> _INSTRUCTIONS TO FOLLOW_: Below are some records. Return exactly the lines from the one with "onWellFormed s (stepSample true now s)" to the one with "deriving DecidableEq, Repr", and nothing else.

**** DATA SHOWN

-- ==== Sys2Proof/Machine/Control.lean ====
section
/-! DEFINITION. The four commands (spec/44_control_step.md R191 to R195): the meaning of every constructor of `Instr`,
and the sub-operations a SAMPLE step runs (spec/30_encoding.md R82). -/

namespace Sys2Proof.Machine

variable {c : Config}

/-- The three stages of a SAMPLE step, in order, each reading what the one before wrote (R195, R262). -/
def sampleWork (level : Bool) (now : Word c.tw) (r : Regs c) : Work c :=
  applyStage (interpretStage (decodeStage level now r))

/-- `step_sample(level, now)` (R195): the reserved-state check comes first (R227), then decode, interpret, apply. -/
def stepSample (level : Bool) (now : Nat) (s : State) : Host.Outcome State Fault Refusal :=
  if CodeLegal s.regs then .next (s.commit (sampleWork level (nowOperand s.cfg now) s.regs))
  else .fault .reservedMotorState

/-- RESET (R191): every register to its reset value, an empty trace. It takes any state, the reserved code too. -/
def execRst (s : State) : Host.Outcome State Fault Refusal :=
  onWellFormed s (.next (s.commit ⟨Regs.reset s.cfg, []⟩))

/-- HOLD (R192): no register changes, an empty trace. -/
def execHold (s : State) : Host.Outcome State Fault Refusal :=
  onWellFormed s (.next (s.commit ⟨s.regs, []⟩))

/-- SAMPLE_LOW (R193). -/
def execLo (now : Nat) (s : State) : Host.Outcome State Fault Refusal :=
  onWellFormed s (stepSample false now s)

/-- SAMPLE_HIGH (R194). -/
def execHi (now : Nat) (s : State) : Host.Outcome State Fault Refusal :=
  onWellFormed s (stepSample true now s)

/-- The sub-operations of R82, by stage. -/
inductive SubOp where
  | capture (op : CaptureOp)
  | hitime (op : HitimeOp)
  | motionRequestSet
  | interpret (op : InterpretOp)
  | drive
  | apply (op : ApplyOp)
deriving DecidableEq, Repr

/-- The sub-operations a SAMPLE step runs, in order (R82): "No encoding selects them; `level` and the registers do". -/
def subOperations (level : Bool) (now : Word c.tw) (r : Regs c) : List SubOp :=
  let captured := captureStage level now r
  let timed := hitimeStage captured
  let decoded := motionRequestSet timed
  let interpreted := interpretStage decoded
  [.capture (selectCapture level r), .hitime (selectHitime captured)]
    ++ (if timed.hiTime ≠ 0 then [.motionRequestSet] else [])
    ++ [.interpret (selectInterpret decoded)]
    ++ (if InState .stop interpreted then [] else [.drive])
    ++ [.apply (selectApply interpreted)]

end Sys2Proof.Machine
end

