theorem tachMaxW_toInt (h : c.wellFormed = true) : c.tachMaxW.toInt = c.tachMax := by
  obtain ⟨⟨_, _, _⟩, _, _, ⟨_, _⟩, ⟨hl, hu⟩, _⟩ := wellFormed_iff.1 h
  exact ofInt_toInt (by omega) (by omega) hu

/-! ## decode -/

theorem captureStage_high_armed (now : Word c.tw) {r : Regs c} (h : RiseArmed r) :
    captureStage true now r = captureRise now r := by
  simp only [captureStage, selectCapture, if_pos h, runCapture]

theorem captureStage_high_disarmed (now : Word c.tw) {r : Regs c} (h : ¬ RiseArmed r) :
    captureStage true now r = r := by
  simp only [captureStage, selectCapture, if_neg h, runCapture]

theorem captureStage_low_armed (now : Word c.tw) {r : Regs c} (h : FallArmed r) :
    captureStage false now r = captureFall now r := by
  simp only [captureStage, selectCapture, if_pos h, runCapture]

theorem captureStage_low_disarmed (now : Word c.tw) {r : Regs c} (h : ¬ FallArmed r) :
    captureStage false now r = r := by
  simp only [captureStage, selectCapture, if_neg h, runCapture]

/-- All that a capture can do (R101 to R104). -/
theorem captureStage_cases (level : Bool) (now : Word c.tw) (r : Regs c) :
    (level = true ∧ RiseArmed r ∧ captureStage level now r = captureRise now r)
      ∨ (level = false ∧ FallArmed r ∧ captureStage level now r = captureFall now r)
      ∨ (¬ (level = true ∧ RiseArmed r) ∧ ¬ (level = false ∧ FallArmed r) ∧ captureStage level now r = r) := by
  cases level
  · by_cases h : FallArmed r
    · exact .inr (.inl ⟨rfl, h, captureStage_low_armed now h⟩)
    · exact .inr (.inr ⟨by simp, by simp [h], captureStage_low_disarmed now h⟩)
  · by_cases h : RiseArmed r
    · exact .inl ⟨rfl, h, captureStage_high_armed now h⟩
    · exact .inr (.inr ⟨by simp [h], by simp, captureStage_high_disarmed now h⟩)

section Kept
variable (level : Bool) (now : Word c.tw) (r : Regs c)

@[simp] theorem captureStage_hiTime : (captureStage level now r).hiTime = r.hiTime := by
  obtain ⟨_, _, h⟩ | ⟨_, _, h⟩ | ⟨_, _, h⟩ := captureStage_cases level now r <;> simp [h]
@[simp] theorem captureStage_motionRequest : (captureStage level now r).motionRequest = r.motionRequest := by
  obtain ⟨_, _, h⟩ | ⟨_, _, h⟩ | ⟨_, _, h⟩ := captureStage_cases level now r <;> simp [h]
@[simp] theorem captureStage_motorState : (captureStage level now r).motorState = r.motorState := by
  obtain ⟨_, _, h⟩ | ⟨_, _, h⟩ | ⟨_, _, h⟩ := captureStage_cases level now r <;> simp [h]
@[simp] theorem captureStage_position : (captureStage level now r).position = r.position := by
  obtain ⟨_, _, h⟩ | ⟨_, _, h⟩ | ⟨_, _, h⟩ := captureStage_cases level now r <;> simp [h]
@[simp] theorem captureStage_motorDir : (captureStage level now r).motorDir = r.motorDir := by
  obtain ⟨_, _, h⟩ | ⟨_, _, h⟩ | ⟨_, _, h⟩ := captureStage_cases level now r <;> simp [h]
@[simp] theorem captureStage_motorDuty : (captureStage level now r).motorDuty = r.motorDuty := by
  obtain ⟨_, _, h⟩ | ⟨_, _, h⟩ | ⟨_, _, h⟩ := captureStage_cases level now r <;> simp [h]

end Kept

/-- All that the hi-time part can do (R105, R106). -/
theorem hitimeStage_eq (r : Regs c) :
    hitimeStage r = { r with hiTime := if ValidPair r then r.fallTime - r.riseTime else r.hiTime } := by
  unfold hitimeStage selectHitime
  by_cases h : ValidPair r
  · simp only [if_pos h]; rfl
  · simp only [if_neg h]; rfl

/-- All that the motion-request part can do (R107). -/
theorem motionRequestSet_eq (r : Regs c) :
    motionRequestSet r = { r with motionRequest := r.motionRequest || decide (r.hiTime ≠ 0) } := by
  unfold motionRequestSet
  by_cases h : r.hiTime ≠ 0
  · simp only [if_pos h, decide_eq_true h, Bool.or_true]
  · simp only [if_neg h, decide_eq_false h, Bool.or_false]

/-- All that decode can do (R100): the capture's timestamps, the hi-time they give, the flag that gives. -/
theorem decodeStage_eq (level : Bool) (now : Word c.tw) (r : Regs c) :
    decodeStage level now r =
      let d := captureStage level now r
      let hiTime := if ValidPair d then d.fallTime - d.riseTime else r.hiTime
      { d with hiTime := hiTime, motionRequest := r.motionRequest || decide (hiTime ≠ 0) } := by
  simp only [decodeStage, motionRequestSet_eq, hitimeStage_eq, captureStage_hiTime, captureStage_motionRequest]

section Decode
variable (level : Bool) (now : Word c.tw) (r : Regs c)

@[simp] theorem decodeStage_riseTime : (decodeStage level now r).riseTime = (captureStage level now r).riseTime := by
  rw [decodeStage_eq]
@[simp] theorem decodeStage_fallTime : (decodeStage level now r).fallTime = (captureStage level now r).fallTime := by
  rw [decodeStage_eq]
@[simp] theorem decodeStage_lastSeenRise :
    (decodeStage level now r).lastSeenRise = (captureStage level now r).lastSeenRise := by
  rw [decodeStage_eq]
@[simp] theorem decodeStage_lastSeenFall :
    (decodeStage level now r).lastSeenFall = (captureStage level now r).lastSeenFall := by
  rw [decodeStage_eq]
@[simp] theorem decodeStage_motorState : (decodeStage level now r).motorState = r.motorState := by
  simp [decodeStage_eq]
@[simp] theorem decodeStage_position : (decodeStage level now r).position = r.position := by
  simp [decodeStage_eq]
@[simp] theorem decodeStage_motorDir : (decodeStage level now r).motorDir = r.motorDir := by
  simp [decodeStage_eq]
@[simp] theorem decodeStage_motorDuty : (decodeStage level now r).motorDuty = r.motorDuty := by
  simp [decodeStage_eq]

theorem decodeStage_hiTime : (decodeStage level now r).hiTime =
    if ValidPair (decodeStage level now r)
    then (decodeStage level now r).fallTime - (decodeStage level now r).riseTime else r.hiTime := by
  rw [decodeStage_eq]

theorem decodeStage_motionRequest : (decodeStage level now r).motionRequest =
    (r.motionRequest || decide ((decodeStage level now r).hiTime ≠ 0)) := by
  rw [decodeStage_eq]

end Decode

/-! ## interpret -/

/-- All that interpret can do (R130 to R135). -/
theorem interpretStage_cases (r : Regs c) :
    (r.motionRequest = false ∧ interpretStage r = r)
      ∨ (r.motionRequest = true ∧ ¬ InState .extend r ∧ AboveBand r ∧ AboveMin r ∧ interpretStage r = toExtend r)
      ∨ (r.motionRequest = true ∧ ¬ (¬ InState .extend r ∧ AboveBand r ∧ AboveMin r)
          ∧ ¬ InState .retract r ∧ BelowBand r ∧ BelowMax r ∧ interpretStage r = toRetract r)
      ∨ (r.motionRequest = true ∧ ¬ (¬ InState .extend r ∧ AboveBand r ∧ AboveMin r)
          ∧ ¬ (¬ InState .retract r ∧ BelowBand r ∧ BelowMax r) ∧ InDeadBand r ∧ interpretStage r = toStop r)
      ∨ (r.motionRequest = true ∧ ¬ (¬ InState .extend r ∧ AboveBand r ∧ AboveMin r)
          ∧ ¬ (¬ InState .retract r ∧ BelowBand r ∧ BelowMax r) ∧ ¬ InDeadBand r ∧ interpretStage r = r) := by
  unfold interpretStage selectInterpret
  by_cases h0 : r.motionRequest = false
  · exact .inl ⟨h0, by simp only [if_pos h0]; rfl⟩
  have h0' : r.motionRequest = true := by simpa using h0
  by_cases h1 : ¬ InState .extend r ∧ AboveBand r ∧ AboveMin r
  · exact .inr (.inl ⟨h0', h1.1, h1.2.1, h1.2.2, by simp only [if_neg h0, if_pos h1]; rfl⟩)
  by_cases h2 : ¬ InState .retract r ∧ BelowBand r ∧ BelowMax r
  · exact .inr (.inr (.inl ⟨h0', h1, h2.1, h2.2.1, h2.2.2, by simp only [if_neg h0, if_neg h1, if_pos h2]; rfl⟩))
  by_cases h3 : InDeadBand r
  · exact .inr (.inr (.inr (.inl ⟨h0', h1, h2, h3, by simp only [if_neg h0, if_neg h1, if_neg h2, if_pos h3]; rfl⟩)))
  · exact .inr (.inr (.inr (.inr ⟨h0', h1, h2, h3, by simp only [if_neg h0, if_neg h1, if_neg h2, if_neg h3]; rfl⟩)))

section Interpret
variable (r : Regs c)

/-- Interpret writes nothing but `motorState` and `motorDir`. -/
theorem interpretStage_eq : ∃ code dir, interpretStage r = { r with motorState := code, motorDir := dir } := by
  obtain ⟨_, h⟩ | ⟨_, _, _, _, h⟩ | ⟨_, _, _, _, _, h⟩ | ⟨_, _, _, _, h⟩ | ⟨_, _, _, _, h⟩ := interpretStage_cases r <;>
    exact ⟨_, _, h⟩

@[simp] theorem interpretStage_riseTime : (interpretStage r).riseTime = r.riseTime := by
  obtain ⟨_, _, h⟩ := interpretStage_eq r; simp [h]
@[simp] theorem interpretStage_fallTime : (interpretStage r).fallTime = r.fallTime := by
  obtain ⟨_, _, h⟩ := interpretStage_eq r; simp [h]
@[simp] theorem interpretStage_lastSeenRise : (interpretStage r).lastSeenRise = r.lastSeenRise := by
  obtain ⟨_, _, h⟩ := interpretStage_eq r; simp [h]
@[simp] theorem interpretStage_lastSeenFall : (interpretStage r).lastSeenFall = r.lastSeenFall := by
  obtain ⟨_, _, h⟩ := interpretStage_eq r; simp [h]
@[simp] theorem interpretStage_hiTime : (interpretStage r).hiTime = r.hiTime := by
  obtain ⟨_, _, h⟩ := interpretStage_eq r; simp [h]
@[simp] theorem interpretStage_motionRequest : (interpretStage r).motionRequest = r.motionRequest := by
  obtain ⟨_, _, h⟩ := interpretStage_eq r; simp [h]
@[simp] theorem interpretStage_position : (interpretStage r).position = r.position := by
  obtain ⟨_, _, h⟩ := interpretStage_eq r; simp [h]
@[simp] theorem interpretStage_motorDuty : (interpretStage r).motorDuty = r.motorDuty := by
  obtain ⟨_, _, h⟩ := interpretStage_eq r; simp [h]

/-- Interpret never writes the reserved code (R78). -/
theorem interpretStage_legal (h : CodeLegal r) : CodeLegal (interpretStage r) := by
  obtain ⟨_, e⟩ | ⟨_, _, _, _, e⟩ | ⟨_, _, _, _, _, e⟩ | ⟨_, _, _, _, e⟩ | ⟨_, _, _, _, e⟩ := interpretStage_cases r
  · rwa [e]
  · rw [e]; exact inState_legal (m := .extend) rfl
  · rw [e]; exact inState_legal (m := .retract) rfl
  · rw [e]; exact inState_legal (m := .stop) rfl
  · rwa [e]

end Interpret

/-! ## apply -/

/-- All that apply can do (R160 to R165). -/
theorem applyStage_cases (r : Regs c) :
    (InState .stop r ∧ applyStage r = ⟨{ r with motorDuty := 0 }, [.halt]⟩)
      ∨ (InState .retract r ∧ BelowMax r ∧ applyStage r =
          ⟨{ r with motorDuty := c.motorSpeedW, position := r.position + 1 }, [.drive r.motorDir]⟩)
      ∨ (InState .extend r ∧ AboveMin r ∧ applyStage r =
          ⟨{ r with motorDuty := c.motorSpeedW, position := r.position - 1 }, [.drive r.motorDir]⟩)
      ∨ (¬ InState .stop r ∧ ¬ (InState .retract r ∧ BelowMax r) ∧ ¬ (InState .extend r ∧ AboveMin r) ∧ applyStage r =
          ⟨{ r with motorDuty := 0, motorState := MotorState.stop.code, motionRequest := false },
            [.drive r.motorDir, .halt]⟩) := by
  unfold applyStage selectApply
  by_cases h0 : InState .stop r
  · exact .inl ⟨h0, by simp only [if_pos h0]; rfl⟩
  by_cases h1 : InState .retract r ∧ BelowMax r
  · exact .inr (.inl ⟨h1.1, h1.2, by simp only [if_neg h0, if_pos h1]; rfl⟩)
  by_cases h2 : InState .extend r ∧ AboveMin r
  · exact .inr (.inr (.inl ⟨h2.1, h2.2, by simp only [if_neg h0, if_neg h1, if_pos h2]; rfl⟩))
  · exact .inr (.inr (.inr ⟨h0, h1, h2, by simp only [if_neg h0, if_neg h1, if_neg h2]; rfl⟩))

section Apply
variable (r : Regs c)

********

> _OUTPUT OF THE EXERCISE_:
  onWellFormed s (stepSample true now s)

/-- The sub-operations of R82, by stage. -/
inductive SubOp where
  | capture (op : CaptureOp)
  | hitime (op : HitimeOp)
  | motionRequestSet
  | interpret (op : InterpretOp)
  | drive
  | apply (op : ApplyOp)
deriving DecidableEq, Repr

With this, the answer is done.